/-! ### Dispatch (R144, R146, R152, R233) -/

/-- Parcels of one tile line (R474): q numbers of tile column `tx`, photosite row `y`, exposure `x`. -/
def parcelIx (c : List Byte) (tx y x : Nat) : Nat := (x * codeHeight c + y) * tilesX c + tx

/-- The parcels of tile `t` in the ingress ring: the first one, or every one (R233). -/
def State.tileArrived (s : State) (p : Picture) (t : Nat) (every : Bool) : Bool :=
  let c := s.active unitCode
  let have1 : Nat → Bool := fun q => match s.sns.pic with
    | some x => x.recorded && decide (x.number.toNat = p.number) && x.parcels.contains q
    | none => false
  let y0 := t / tilesX c * 64
  p.ended ||
    (if every then (upFrom y0 (tileH c t)).all (fun y => (upFrom 0 (codeExposures c)).all (fun x => have1 (parcelIx c (t % tilesX c) y x)))
     else (upFrom 0 (codeExposures c)).any (fun x => have1 (parcelIx c (t % tilesX c) y0 x)))

/-- A tile is ready for dispatch (R233). -/
def State.tileReady (s : State) (p : Picture) (t : Nat) : Bool := s.tileArrived p t (codeLatency (s.active unitCode) = 0)

/-- The picture whose band is dispatched next. -/
def State.nextToDispatch (s : State) : Option Picture :=
  s.take.pics.find? (fun p : Picture => p.opened && p.dropped.isNone && decide (p.nextBand < tilesY (s.active unitCode)))

/-- dispatch_band (R144): the grant, and the band's tiles join the queue. FLOOR and MAG_LDG_FLOOR_BANDS tell of bands that failed the test;
whether R160 means the bands of a floor-only take too is not said: the model does not count them (DESIGN CHOICE, log entry 93). -/
def State.dispatchBand (s : State) : State :=
  match s.nextToDispatch with
  | none => s
  | some p =>
    let c := s.active unitCode
    let b := p.nextBand
    let m := s.ledgerOf p.number
    let l := s.ledger m
    if 4 ≤ l.grants.length ∨ !s.tileReady p (b * tilesX c) then s
    else
      let f := nth 0 l.sz.f b
      let g := nth 0 l.sz.g b
      let res := l.res - f
      let only := decide (codeMode c = 2)
      let normal := !only && decide (l.fill + l.pend + g + res ≤ l.sz.cap)
      let budget := !only && !normal
      let amount := if normal then g else f
      let s := s.ledgerDo m (fun l => { l with res := res, pend := l.pend + amount
                                               grants := l.grants ++ [{ picture := p.number, band := b, amount := amount, floor := budget }] })
      let s := if budget then
          let s := s.bump (rMagLdgFloorBands m.1) 1
          if p.floorBands = [] then s.ledgerEvent m 1 else s.orReg (rMagLdgStat m.1) 2
        else s
      let s := s.modPic p.number (fun p => { p with nextBand := b + 1, floorBands := if budget then p.floorBands ++ [b] else p.floorBands
                                                    tilesOut := p.tilesOut ++ bandTiles c b })
      { s with tileQueue := s.tileQueue ++ (bandTiles c b).map (fun t => (p.number, t)) }

/-- DISPATCH_BAND (R144, R146, R152). -/
def execDispatchBand (s : State) : Host.Outcome State Fault Refusal := .next s.dispatchBand

/-! ### The record (R67-R73) -/

/-- Tiles with a flag of tile_flags (R75). -/
def Picture.countFlag (p : Picture) (bit : Nat) : Nat := (p.units.filter (fun u => u.flags.getLsbD bit)).length

/-- tile_flags bits (R75). -/
def tfXexp : Nat := 0
def tfViewMissing : Nat := 1
def tfRawRecode : Nat := 2
def tfBudgetFloor : Nat := 3
def tfSrcMismatch : Nat := 4
def tfVerified : Nat := 5
def tfPartial : Nat := 6

def refBytes (r : RefEntry) : List Byte := [r.kind, r.slot] ++ leBytes 2 r.device.toNat ++ leBytes 4 r.picture.toNat

/-- pic_flags (R70). -/
def Picture.flags (p : Picture) (c : List Byte) (spilled : Bool) : Nat :=
  (if p.refs = [] then 1 else 0) + (if 0 < p.countFlag tfBudgetFloor then 2 else 0) + (if 0 < p.countFlag tfViewMissing then 4 else 0) +
    (if 0 < p.countFlag tfRawRecode then 8 else 0) + (if 0 < p.countFlag tfSrcMismatch then 16 else 0) + (if spilled then 32 else 0) +
    (if codeMode c = 0 ∧ p.units.all (fun u => u.flags.getLsbD tfVerified) then 64 else 0)

/-- The first band with a BUDGET_FLOOR tile (R69). -/
def Picture.firstFloor (p : Picture) (c : List Byte) : Nat :=
  ((upFrom 0 (tilesY c)).find? (fun b => (bandTiles c b).any (fun t => p.units.any (fun u => u.tile = t && u.flags.getLsbD tfBudgetFloor)))).getD 0xFFFF

/-- The tile directory (R73): offset and length of each tile's unit. -/
def Picture.directory (p : Picture) (c : List Byte) : List Byte :=
  (upFrom 0 (tilesY c)).flatMap (fun b =>
    ((bandTiles c b).foldl (fun (a : Nat × List Byte) t =>
      let n := (p.unitOf t).length
      (a.1 + n, a.2 ++ leBytes 4 a.1 ++ leBytes 4 n)) (p.bandOffset c b, [])).2)

/-- Picture header (R69) and directory. -/
def Picture.headBytes (p : Picture) (c : List Byte) (spilled : Bool) : List Byte :=
  leBytes 4 p.number ++ leBytes 4 (p.flags c spilled) ++ leBytes 8 p.ptp.toNat ++ leBytes 4 (tilesN c) ++ leBytes 1 p.refs.length ++ [0] ++
    leBytes 2 (p.firstFloor c) ++ leBytes 2 (p.countFlag tfBudgetFloor) ++ leBytes 2 (p.countFlag tfRawRecode) ++
    leBytes 2 (p.countFlag tfViewMissing) ++ leBytes 2 (p.countFlag tfSrcMismatch) ++
    (p.refs.flatMap refBytes) ++ List.replicate (32 - 8 * p.refs.length) 0 ++ (p.info ++ List.replicate 32 0).take 32 ++
    List.replicate 32 0 ++ p.directory c

/-- The tile area up to the last byte of the last tile unit (R68). -/
def Picture.tileArea (p : Picture) (c : List Byte) : List Byte :=
  let n := tilesY c
  ((upFrom 0 (n - 1)).flatMap (fun b => pad4k (p.bandBytes c b))) ++ p.bandBytes c (n - 1)

/-! ### Charges (R144, R154) -/

/-- A LogUnit of picture `p` at record offset `o`, for every magazine alike. -/
def pictureUnit (p : Picture) (o : Nat) (bytes : List Byte) (header flush : Bool) : Fin 2 → LogUnit := fun _ =>
  { addr := p.recordAddr + o, bytes := bytes, picture := some p.number, header := header, trailer := false, flushAfter := flush,
    given := false, other := none }

/-- charge_band (R144): in band latency the band is placed at once (R25), which ends a run of drops before it: should this picture be dropped
in its turn, R85's run would have to stand in two places of the log (DEDUCED, log entry 56). -/
def State.chargeBand (s : State) (m : Fin 2) : State :=
  match s.oldest m with
  | none => s
  | some p =>
    let c := s.active unitCode
    let b := p.charged.length
    match (s.ledger m).grants.find? (fun g : Grant => g.picture = p.number && g.band = b) with
    | none => s
    | some g =>
      if p.dropped.isSome ∨ !p.bandFinal c b then s
      else
        let band := decide (codeLatency c = 1)
        let s := if b = 0 && band then s.endRun m else s
        let p := if b = 0 then { p with recordAddr := (s.log m).addr } else p
        let a := p.bandLog c b
        let s := s.ledgerDo m (fun l => { l with pend := l.pend - g.amount, fill := l.fill + a
                                                 grants := l.grants.filter (fun x => x ≠ g) })
        let s := s.modPic p.number (fun q => { q with charged := q.charged ++ [b], recordAddr := p.recordAddr })
        if band then s.placeUnit m (pictureUnit p (p.bandOffset c b) (pad4k (p.bandBytes c b)) false false) else s

/-- CHARGE_BAND (R144, R154). -/
def execChargeBand (m : Fin 2) (s : State) : Host.Outcome State Fault Refusal := .next (s.chargeBand m)

/-! ### Close (R144, R25, R83) -/

/-- close_picture in the ledger: res is released and Z held for the closing charge. -/
def State.ledgerClose (s : State) (k : Nat) (m : Fin 2) : State :=
  (s.ledgerDo m (fun l => { l with res := 0, pend := l.pend + l.sz.z })).modPic k (fun p => { p with closing := true })

/-- The closing charge `zi` (R144). -/
def State.closingCharge (s : State) (m : Fin 2) (zi : Nat) : State :=
  s.ledgerDo m (fun l => { l with pend := l.pend - l.sz.z, fill := l.fill + zi })

/-- The record's units that are placed at close: in band latency the header area; in picture latency all of it in log order (R25). -/
def State.placeRecord (s : State) (m : Fin 2) (p : Picture) : State :=
  let c := s.active unitCode
  let band := decide (codeLatency c = 1)
  let n := tilesY c
  let flush := decide (codeFlush c = 1)
  let total := headArea c + (if band then 0 else sumNat ((upFrom 0 n).map (p.bandLog c)))
  let l := s.ledger m
  let spilled := p.spilled || decide (l.spill ≠ []) || decide (l.sz.pendMax < s.ledgerPending m + total)
  let body := p.headBytes c spilled
  let rest := List.replicate (headArea c - 32 - body.length) 0 ++ p.tileArea c
  let rec1 := s.takeRecord 2 (s.log m).seq (body ++ rest)
  let s := s.placeUnit m (pictureUnit p 0 (rec1.take (headArea c)) true (flush && band))
  if band then s
  else (upFrom 0 n).foldl (fun s b =>
    s.placeUnit m (pictureUnit p (p.bandOffset c b) (pad4k (p.bandBytes c b)) false (flush && decide (b + 1 = n)))) s

/-- The record is complete in the log (R83, R84, R86, R279). -/
def State.noteRecorded (s : State) (m : Fin 2) (p : Picture) : State :=
  let c := s.active unitCode
  let s := (s.magsOf m).foldl (fun s k => s.modLog k (fun g =>
    { g with addr := p.recordAddr + p.bandOffset c (tilesY c), seq := g.seq + 1
             entries := g.entries ++ [{ picture := p.number, dropped := false, addr := p.recordAddr, ptp := p.ptp }]
             recorded := g.recorded + 1, last := some p.number
             tilesFloor := g.tilesFloor + p.countFlag tfBudgetFloor, tilesRaw := g.tilesRaw + p.countFlag tfRawRecode
             tilesMissing := g.tilesMissing + p.countFlag tfViewMissing, tilesMismatch := g.tilesMismatch + p.countFlag tfSrcMismatch })) s
  s.modTake (fun t => { t with lastRecorded := some p.number })

/-- The picture leaves the take's list; its slot, when current, holds a final picture (R106). -/
def State.dropFromList (s : State) (k : Nat) : State :=
  s.modTake (fun t => { t with pics := t.pics.filter (fun p : Picture => p.number ≠ k) })

/-- The last stage of a close: the record, the notes and their charge, and for a cut take the closing records (R159). -/
def State.finishPicture (s : State) (m : Fin 2) (p : Picture) : State :=
  match p.dropped with
  | some r =>
    let c := s.active unitCode
    let s := if p.charged ≠ [] ∧ codeLatency c = 1 then
        (s.magsOf m).foldl (fun s k => s.modLog k (fun g => { g with addr := p.recordAddr + p.bandOffset c p.charged.length })) s
      else s
    let a := s.noteDrop m p.number r p.ptp
    let b := a.1.indexAfter m p.number
    ((b.1.closingCharge m (a.2 + b.2)).dropFromList p.number).checkCut
  | none =>
    let s := if codeLatency (s.active unitCode) = 1 then s else s.endRun m
    let p := if codeLatency (s.active unitCode) = 1 then p else { p with recordAddr := (s.log m).addr }
    let s := (s.placeRecord m p).noteRecorded m p
    let b := s.indexAfter m p.number
    ((b.1.closingCharge m b.2).dropFromList p.number).checkCut

/-- The picture to close next in a ledger: in its last stage the oldest, whose bands are all charged. -/
def State.closeIn (s : State) (m : Fin 2) : State :=
  let n := tilesY (s.active unitCode)
  let s := match s.take.pics.find? (fun p : Picture => p.opened && !p.closing && decide (s.ledgerOf p.number = m)) with
    | some p => if p.nextBand = n ∨ p.dropped.isSome then s.ledgerClose p.number m else s
    | none => s
  match s.oldest m with
  | some p => if p.closing ∧ (p.charged.length = n ∨ p.dropped.isSome) then s.finishPicture m p else s
  | none => s

/-- A picture is dropped at the sensor port while the take records (R473): its tiles stop, its uncharged grants are released, its
slot goes, and it waits for its close. -/
def State.sensorDrop (s : State) (k : Nat) : State :=
  match s.picOf k with
  | none => s
  | some p =>
    if p.dropped.isSome ∨ s.allFinal p then s
    else
      let m := s.ledgerOf k
      let s := { s with tileQueue := s.tileQueue.filter (fun t => t.1 ≠ k) }.stopCapture (fun n => decide (n = k))
      let s := match p.slot with
        | some i => s.dropCurrent i
        | none => s
      let mine := (s.ledger m).grants.filter (fun g : Grant => g.picture = k)
      let s := if mine.isEmpty then s else s.ledgerDo m (fun l =>
        { l with pend := l.pend - sumNat (mine.map (·.amount)), grants := l.grants.filter (fun g => g.picture ≠ k) })
      s.modPic k (fun p => { p with dropped := some 2, slot := none, refs := [], tilesOut := []
                                    nextBand := if p.opened then tilesY (s.active unitCode) else p.nextBand })
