/-! ### Port states (R480) -/

/-- MAG_PRESENCE_STABLE (R480). -/
def execMagPresenceStable (m : Fin 2) (s : State) : Host.Outcome State Fault Refusal :=
  .next (if (s.mag m).st = .absent ∧ (s.dom 8).st = .on then
      (s.modMag m (fun p => { p with st := .powering, present := true, gate := true, eject := .none })).bump (rMagInsertions m.1) 1
    else s)

/-- MAG_POWER_GOOD (R480). -/
def execMagPowerGood (m : Fin 2) (s : State) : Host.Outcome State Fault Refusal :=
  .next (if (s.mag m).st = .powering then s.modMag m (fun p => { p with st := .training, refclk := true }) else s)

/-- The port enters FAULT: gate off, PWR_FAULT, cause 3; with the power goes the link (R480, R487, R492). -/
def State.magFault (s : State) (m : Fin 2) : State :=
  (((s.magPowerOff m).orReg (rMagPortStat m.1) 0x2000).magEvent m 3 stLink 0).magDown m .fault

/-- MAG_POWER_TIMEOUT (R480). -/
def execMagPowerTimeout (m : Fin 2) (s : State) : Host.Outcome State Fault Refusal :=
  .next (if (s.mag m).st = .powering then s.magFault m else s)

/-- MAG_OVERCURRENT (R480). -/
def execMagOvercurrent (m : Fin 2) (s : State) : Host.Outcome State Fault Refusal :=
  .next (if (s.mag m).gate then s.magFault m else s)

/-- POWER_NOT_GOOD (R480): the ramp of POWERING is not good yet. -/
def execPowerNotGood (m : Fin 2) (s : State) : Host.Outcome State Fault Refusal :=
  .next (if (s.mag m).gate ∧ (s.mag m).st ≠ .powering then s.magFault m else s)

/-- MAG_PERST_RELEASE (R480). -/
def execMagPerstRelease (m : Fin 2) (s : State) : Host.Outcome State Fault Refusal :=
  .next (if (s.mag m).st = .training then s.modMag m (fun p => { p with perstN := true }) else s)

/-- The port enters FAILED with a cause (R480, R487, R492). -/
def State.magFail (s : State) (m : Fin 2) (cause status info : Nat) : State := (s.magEvent m cause status info).magDown m .failed

/-- INIT refuses the controller: REFUSED, FAILED, cause 8 (R482, R492). -/
def State.magRefuse (s : State) (m : Fin 2) (status info : Nat) : State :=
  (s.orReg (rMagPortStat m.1) 0x10000).magFail m 8 status info

/-- MAG_LINK_UP (R480, R482): the CAP checks, then EN is set. -/
def execMagLinkUp (m : Fin 2) (speed : Fin 8) (width : Fin 9) (nvmSet : Bool) (mpsMin mqes : Nat) (s : State) :
    Host.Outcome State Fault Refusal :=
  .next (if (s.mag m).st = .training ∧ (s.mag m).perstN then
      let s := s.modMag m (fun p => { p with st := .init, speed := speed.1, width := width.1, mqes := mqes, initStep := 2 })
      if !nvmSet ∨ 4096 < mpsMin then s.magRefuse m stNoresource 0 else s
    else s)

/-- MAG_LINK_TIMEOUT (R480): the cause is that of a link lost (log entry 26). -/
def execMagLinkTimeout (m : Fin 2) (s : State) : Host.Outcome State Fault Refusal :=
  .next (if (s.mag m).st = .training ∧ (s.mag m).perstN then s.magFail m 7 stLink 0 else s)

/-- MAG_LINK_LOST (R480, R487). -/
def execMagLinkLost (m : Fin 2) (s : State) : Host.Outcome State Fault Refusal :=
  .next (if (s.mag m).st = .ready ∨ (s.mag m).st = .init then
      (s.modMag m (fun p => { p with speed := 0, width := 0 })).magFail m 7 stLink 0
    else s)

/-- MAG_PRESENCE_LOST (R481, R487): from any state. -/
def execMagPresenceLost (m : Fin 2) (s : State) : Host.Outcome State Fault Refusal :=
  .next (if (s.mag m).st = .absent then s
    else (((s.magPowerOff m).modMag m (fun p => { p with present := false, eject := .none })).magEvent m 2 stLink 0).magDown m .absent)

/-- CLOSE restarts a FAILED port with a magazine present, but for one held after its eject (R480, R481). -/
def State.magReopen (s : State) (m : Fin 2) : State :=
  let p := s.mag m
  if p.st = .failed ∧ p.present ∧ p.eject = .none then
    ((s.magPowerOff m).modMag m (fun p => { p with st := .powering, gate := true })).bump (rMagInsertions m.1) 1
  else s

/-! ### Controller initialisation (R482) -/

/-- CONTROLLER_READY (R482, steps 2-4). -/
def execControllerReady (m : Fin 2) (s : State) : Host.Outcome State Fault Refusal :=
  .next (if (s.mag m).st = .init ∧ (s.mag m).initStep = 2 then
      (s.modMag m (fun p => { p with initStep := 4 })).nvmeAdmin m opIdentify .identify
    else s)

/-- CONTROLLER_READY_TIMEOUT (R482, R492). -/
def execControllerReadyTimeout (m : Fin 2) (s : State) : Host.Outcome State Fault Refusal :=
  .next (if (s.mag m).st = .init ∧ (s.mag m).initStep = 2 then s.magRefuse m stTimeout 0 else s)

/-- Step 7: 2n queue creations, completion queue first; then READY (R482). -/
def State.initQueues (s : State) (m : Fin 2) (done : Nat) : State :=
  let p := s.mag m
  if done < 2 * p.ioq then
    (s.modMag m (fun p => { p with initStep := 7 + done })).nvmeAdmin m (if done % 2 = 0 then opCreateCq else opCreateSq) .createQueues
  else (s.modMag m (fun p => { p with st := .ready, nextQueue := 2 })).magEvent m 1 stOk 0

/-- An admin command of INIT completes well; `data` is its result (R482). -/
def State.initNext (s : State) (m : Fin 2) (why : NvmePurpose) (data : List Byte) : State :=
  match why with
  | .identify =>
    (s.modMag m (fun p => { p with mdts := leAt data 77 1, vwc := natBit (leAt data 525 1) 0, initStep := 5 })).nvmeAdmin m
      opSetFeatures .setQueues
  | .setQueues =>
    let n := Nat.min (leAt data 0 2 + 1) (leAt data 2 2 + 1)
    if n < 2 then s.magRefuse m stNoresource 0
    else
      let s := s.modMag m (fun p => { p with ioq := Nat.min 16 n, qdepth := Nat.min 256 (p.mqes + 1), initStep := 6 })
      if (s.mag m).vwc then s.nvmeAdmin m opSetFeatures .setCache else s.initQueues m 0
  | .setCache => s.initQueues m 0
  | .createQueues => s.initQueues m ((s.mag m).initStep - 7 + 1)
  | _ => s

/-! ### Eject (R481) -/

/-- The next Delete command, submission queues first, or the shutdown notification when all have been deleted. -/
def State.ejectNext (s : State) (m : Fin 2) (done : Nat) : State :=
  let p := s.mag m
  if done < 2 * p.ioq then
    (s.modMag m (fun p => { p with eject := .deleting, initStep := done })).nvmeAdmin m (if done < p.ioq then opDeleteSq else opDeleteCq)
      .deleteQueues
  else s.modMag m (fun p => { p with eject := .shutdown })

/-- MAG_EJECT (R481). -/
def execMagEject (m : Fin 2) (s : State) : Host.Outcome State Fault Refusal :=
  .next (
    let s := (s.orReg (rMagPortStat m.1) 0x1000).magEvent m 6 stOk 0
    let p := s.mag m
    if s.usesMag m ∨ p.eject ≠ .none ∨ p.st = .absent ∨ p.st = .fault then s
    else if p.st = .ready then (s.modMag m (fun p => { p with cmds := [] })).ejectNext m 0
    else s.modMag m (fun p => { p with eject := .shutdown, cmds := [] }))

/-- PERST#, gate off, FAILED until presence is lost (R481). -/
def State.ejectEnd (s : State) (m : Fin 2) : State :=
  if (s.mag m).eject = .shutdown then ((s.magPowerOff m).modMag m (fun p => { p with eject := .done })).magDown m .failed else s

/-- SHUTDOWN_COMPLETE (R481). -/
def execShutdownComplete (m : Fin 2) (s : State) : Host.Outcome State Fault Refusal := .next (s.ejectEnd m)

/-- MAG_SHUTDOWN_TIMEOUT (R481). -/
def execMagShutdownTimeout (m : Fin 2) (s : State) : Host.Outcome State Fault Refusal := .next (s.ejectEnd m)

/-! ### Writes of the take log (R54, R484, R486) -/

/-- The extent that log address `a` lies in, with the bytes left in it, `fuel` extents from `j`. -/
def extentLeft (g : List Byte) (m : Nat) : Nat → Nat → Nat → Nat
  | 0, _, _ => 0
  | fuel + 1, j, rem =>
    let x := logExtent g m j
    if rem < x.2 * 4096 then x.2 * 4096 - rem else extentLeft g m fuel (j + 1) (rem - x.2 * 4096)

/-- LBA of log address `a` on magazine `m` (R52). -/
def lbaOf (g : List Byte) (m a : Nat) : Nat := ((logLba g m (logExtents g m) 0 a).map (·.1)).getD 0

/-- LBAs `a` to `a + n - 1` meet a range still to be deallocated (R484). -/
def MagPort.undone (p : MagPort) (a n : Nat) : Bool :=
  let meets : Nat × Nat → Bool := fun r => decide (a < r.1 + r.2) && decide (r.1 < a + n)
  p.dsmTodo.any meets || p.cmds.any (fun c => match c.purpose with
    | .dsm rs => rs.any meets
    | _ => false)

/-- Bytes read from the Cistern, zeros in place of the words that are bad (R304). -/
def zeroWords (b : List Byte) (bad : List Nat) : List Byte :=
  (b.zip (upFrom 0 b.length)).map (fun p => if bad.contains (p.2 / 16) then 0 else p.1)

/-- The Write commands of a unit as far as its queue takes them: the port, and what is left of the unit, if anything (R486). Bad words are
written as zeros, with the port's UNCORRECTABLE event, whose cause byte is stated nowhere (R304, log entry 107). -/
def State.writeParts (s : State) (m : Fin 2) (q : Nat) : Nat → LogUnit → State × Option LogUnit
  | 0, u => (s, some u)
  | fuel + 1, u =>
    let g := s.active unitLog
    let p := s.mag m
    let lba := Nat.max 1 (logLbaBytes g m.1)
    let n := Nat.min u.bytes.length (Nat.min p.maxBytes (extentLeft g m.1 (logExtents g m.1) 0 u.addr))
    let a := lbaOf g m.1 u.addr
    if p.room q = 0 ∨ n = 0 ∨ p.undone a (n / lba) then (s, some u)
    else
      let last := decide (n = u.bytes.length)
      let hit := u.bad.filter (fun i => decide (16 * i < n))
      let part := { u with bytes := zeroWords (u.bytes.take n) hit, bad := [] }
      let s := if hit = [] then s else s.magEvent m (Config.unstated 28 m.1 % 256) stUncorrectable 0
      let s := s.nvmeSubmit m q opWrite (BitVec.ofNat 32 (logNsid g m.1)) a (n / lba - 1) n (.write part last)
      if last then (s, none) else s.writeParts m q fuel { u with addr := u.addr + n, bytes := u.bytes.drop n, bad := (u.bad.filter (fun i => decide (n ≤ 16 * i))).map (fun i => i - n / 16) }

/-- Time waited for a submission entry ends: MAG_QWAIT in microseconds (R34, R486). -/
def State.endQwait (s : State) (m : Fin 2) : State :=
  match (s.mag m).waitSince with
  | some t => (s.modMag m (fun p => { p with waitSince := none })).bump (rMagQwait m.1) ((s.clk.fab - t) / 2000)
  | none => s

/-- The next queue for writes, 2 to n in rotation (R486). -/
def MagPort.rotateQueue (p : MagPort) : Nat := if p.ioq ≤ p.nextQueue then 2 else p.nextQueue + 1

/-- The first unit that waits is split and submitted as far as entries are free (R486). -/
def State.submitUnit (s : State) (m : Fin 2) : State :=
  match (s.log m).units with
  | [] => s
  | u :: us =>
    if (s.mag m).st ≠ .ready then s
    else
      let q := (s.mag m).nextQueue
      let full := decide ((s.mag m).room q = 0)
      let s := if full then s else s.endQwait m
      match s.writeParts m q (u.bytes.length + 1) u with
      | (s, none) =>
        let s := s.modLog m (fun g => { g with units := us })
        s.modMag m (fun p => { p with nextQueue := p.rotateQueue, flushDue := if u.flushAfter then p.flushDue ++ [p.nextCid] else p.flushDue })
      | (s, some v) =>
        let s := s.modLog m (fun g => { g with units := v :: us })
        if (s.mag m).room q = 0 ∧ (s.mag m).waitSince.isNone then s.modMag m (fun p => { p with waitSince := some s.clk.fab }) else s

• • •

-- What the task asks --
From the first line of the listing above to the line with "let have1 : Nat", please transcribe each line exactly, both ends included, and nothing beyond that.

-- Written solution --
/-! ### Dispatch (R144, R146, R152, R233) -/

/-- Parcels of one tile line (R474): q numbers of tile column `tx`, photosite row `y`, exposure `x`. -/
def parcelIx (c : List Byte) (tx y x : Nat) : Nat := (x * codeHeight c + y) * tilesX c + tx

/-- The parcels of tile `t` in the ingress ring: the first one, or every one (R233). -/
def State.tileArrived (s : State) (p : Picture) (t : Nat) (every : Bool) : Bool :=
  let c := s.active unitCode
  let have1 : Nat → Bool := fun q => match s.sns.pic with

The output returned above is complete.